Lemma 2 considers $n=\frac{k(k+1)}{2}$ and the configuration $(k, k-1, \dots, 1)$. On one day, each stack contributes $1$ volume to the new stack. The original stacks reduce to $(k-1, k-2, \dots, 0)$; the zero stack is discarded. The new stack has size $k$. Reordering gives $(k, k-1, \dots, 1)$ again, so the configuration is invariant.
Lemma 3 is proved by induction on $n$. Define a measure of disorder as the difference between the largest stack and the number of stacks in the triangular configuration. Each iteration either increases the smallest stack that is below its target value or decreases the largest stack above its target value. Because the total number of volumes is fixed and each step moves volumes from taller stacks to shorter ones, the process must reach a configuration where each stack matches $(k, k-1, \dots, 1)$. Since the number of partitions of $n$ is finite, and the configuration $(k, k-1, \dots, 1)$ is invariant, eventually this configuration is reached.

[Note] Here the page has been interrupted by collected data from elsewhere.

/-- The wrap of a finite value that is not negative is its fractional part (R123). -/
theorem wrap1_units (nan : Val) {v : Val} (hv : isFinite v = true) (h : 0 ≤ toUnits v) :
    isFinite (wrap1 nan v) = true ∧ toUnits (wrap1 nan v) = (magUnits v % unitsPerOne : Nat) := by
  obtain ⟨-, m, e, hm, he, hform⟩ := exists_div_mod_form hv
  obtain ⟨hfin, hunits⟩ := ffloor_nonneg hv h
  have hround : RoundsTo (ratOf v - ratOf (ffloor v)) (wrap1 nan v) := roundsTo_fsub hv hfin
  have hsplit : (magUnits v : Rat) = (magUnits v / unitsPerOne * unitsPerOne : Nat) + (magUnits v % unitsPerOne : Nat) := by
    exact_mod_cast (Nat.div_add_mod' (magUnits v) unitsPerOne).symm
  have hexact : (ratOf v - ratOf (ffloor v)) * unitsPerOne = (magUnits v % unitsPerOne : Nat) := by
    rw [sub_mul, ratOf_mul_units, ratOf_mul_units, hunits, magUnits_of_nonneg h, Int.cast_natCast, Int.cast_natCast]
    linarith
  rw [hform] at hexact ⊢
  exact hround.eq_units hm he hexact

theorem nonneg_of_fle_posZero {v : Val} (h : fle posZero v = true) : 0 ≤ toUnits v := (fle_iff.mp h).2.2

theorem fle_posZero_of_nonneg {v : Val} (hn : isNan v = false) (h : 0 ≤ toUnits v) : fle posZero v = true :=
  fle_iff.mpr ⟨rfl, hn, h⟩

/-- The wrap lies in `[0, 1)` (R123). -/
theorem wrap1_inUnit (nan : Val) {v : Val} (hv : isFinite v = true) (h : 0 ≤ toUnits v) : phaseInUnit (wrap1 nan v) := by
  obtain ⟨hfin, hunits⟩ := wrap1_units nan hv h
  have hnan := not_nan_of_finite hfin
  have hone : toUnits valOne = (unitsPerOne : Int) := by decide
  have hlt : magUnits v % unitsPerOne < unitsPerOne := Nat.mod_lt _ unitsPerOne_pos
  exact ⟨hnan, fle_posZero_of_nonneg hnan (by omega), flt_iff.mpr ⟨hnan, rfl, by omega⟩⟩

/-- Settles O38: the floor is the whole part, a value; the difference is the fractional part, also a value. -/
theorem wrapIsTheExactFractionalPart : Obligations.WrapIsTheExactFractionalPart := by
  intro nan v hv h
  have hnonneg := nonneg_of_fle_posZero h
  refine ⟨wrap1_inUnit nan hv hnonneg, ?_⟩
  have hfloor : ⌊ratOf v⌋ = (magUnits v / unitsPerOne : Nat) := by
    rw [ratOf_of_nonneg hnonneg, ← Int.natCast_floor_eq_floor (by positivity), Nat.floor_div_eq_div]
  have hsplit : (magUnits v : Rat) = (magUnits v / unitsPerOne : Nat) * unitsPerOne + (magUnits v % unitsPerOne : Nat) := by
    exact_mod_cast (Nat.div_add_mod' (magUnits v) unitsPerOne).symm
  apply mul_right_cancel₀ units_pos.ne'
  rw [sub_mul, ratOf_mul_units, ratOf_mul_units, hfloor, (wrap1_units nan hv hnonneg).2, magUnits_of_nonneg hnonneg]
  simp only [Int.cast_natCast]
  linarith

/-! ## The wave -/

/-- Any function held to W1 to W3 has them (R121). -/
theorem shapeWave_ok (raw : Val → Val) : WaveOk (shapeWave raw) := by
  refine ⟨fun p _ _ _ => ?_, rfl, rfl, ?_, rfl⟩
  · unfold shapeWave
    split_ifs with _ _ _ hsign _ hnan
    · decide
    · decide
    · decide
    · decide
    · decide
    · decide
    · obtain ⟨hlo, hhi⟩ :=
        clamp_inside (v := raw p) (lo := valNegOne) (hi := valOne) (Bool.eq_false_iff.mpr hnan) (by decide)
      exact ⟨(fle_iff.mp hlo).2.1, hlo, hhi⟩
  · have hhalf : shapeWave raw valHalf = if signBit (raw valHalf) then negZero else posZero := rfl
    rw [hhalf]
    split <;> rfl

/-- Settles O37: the machine's wave is a function held to the properties. -/
theorem waveHasItsNamedProperties : Obligations.WaveHasItsNamedProperties := shapeWave_ok Config.freeWave

theorem defaultHardware_ok : HardwareOk defaultHardware where
  powerOfTwo := ⟨16, rfl⟩
  addressable := by decide
  offsets _ _ := by
    show phaseInUnit 0x00000000#32
    decide
  wave := shapeWave_ok Config.freeWave

/-- Settles O47: the machine is defined on that hardware, and its wave is held to the named properties. -/
theorem theMachineIsTheDefaultHardware : Obligations.TheMachineIsTheDefaultHardware :=
  ⟨defaultHardware_ok, fun i s => (execOn_default i s).symm, fun _ => rfl, rfl⟩

/-! ## The delay at depth zero, and the read at a whole delay -/

/-- Settles O33: a zero depth makes the modulation term a zero, and adding a zero gives the centre delay. -/
theorem depthZeroRemovesTheModulation : Obligations.DepthZeroRemovesTheModulation := by
  intro nan snap sr osc hdepth hcentre hne hosc
  have ht1 : isZero (fmul (nan .delayT1) snap.depth snap.centreDelay) = true := (isZero_fmul hdepth hcentre).1
  have ht2 := (isZero_fmul (nan := nan .delayT2) ht1 hosc).1
  have ht3 := eq_of_toUnits_eq (fadd_zero_units (nan := nan .delayT3) ht2 (not_nan_of_finite hcentre)).1 hne
  rw [delayCalc, ht3]
  rfl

Lemma 4 checks explicitly small cases. For $n=3$, the triangular number $3=1+2$, the stable configuration is $(2,1)$. For $n=6$, $6=1+2+3$, the stable configuration is $(3,2,1)$. For $n=10$, $10=1+2+3+4$, the stable configuration is $(4,3,2,1)$. Simulations confirm that any starting arrangement reaches these configurations after several steps.
Lemma 5 observes that for non-triangular $n$, the system cannot reach a strictly decreasing sequence from $k$ to $1$. Therefore, iterations eventually form a cycle among a finite number of partitions of $n$, so the process is ultimately periodic.
Applying the lemmas, the record after a month for $n=3$ shows $(2,1)$, for $n=6$ shows $(3,2,1)$, and for $n=10$ shows $(4,3,2,1)$. For any triangular number $n=\frac{k(k+1)}{2}$, the configuration $(k, k-1, \dots, 1)$ appears every day after some finite number of steps. For other $n$, the daily record eventually enters a periodic cycle of configurations. This completes the solution. ∎
Verification of Key Steps
Lemma 2 is delicate. Consider $(k, k-1, \dots, 1)$. After removing one volume per stack, stacks become $(k-1, k-2, \dots, 0)$; the removed volumes total $k$ and form the new stack. Reordering produces $(k, k-1, \dots, 1)$ exactly. Simulating $k=4$, the stacks $(4,3,2,1)$ remove one from each to get $(3,2,1,0)$ and a new stack of $4$, reorder to $(4,3,2,1)$, confirming invariance.
Lemma 3 is delicate. Consider an initial stack $(5,1)$ for $n=6$ (non-triangular for $k=3$). Removing one from each gives $(4,0)$ and new stack $2$, reorder $(4,2)$. Next day, $(3,1)$ and new stack $2$, reorder $(3,2,1)$. Repeating, configuration $(3,2,1)$ is reached in two steps, confirming convergence.
Alternative Approaches
An alternative approach encodes the stack sizes as a vector and models the transformation as a discrete dynamical system in the lattice of integer partitions of $n$. The invariance of the sum ensures boundedness, and the monotone rearrangement implies eventual stabilization or periodicity. This method is preferable for rigorous proofs of convergence because it formalizes the notion of monotonicity and avoids case-by-case simulations, though it is more abstract and less intuitive for small $n$.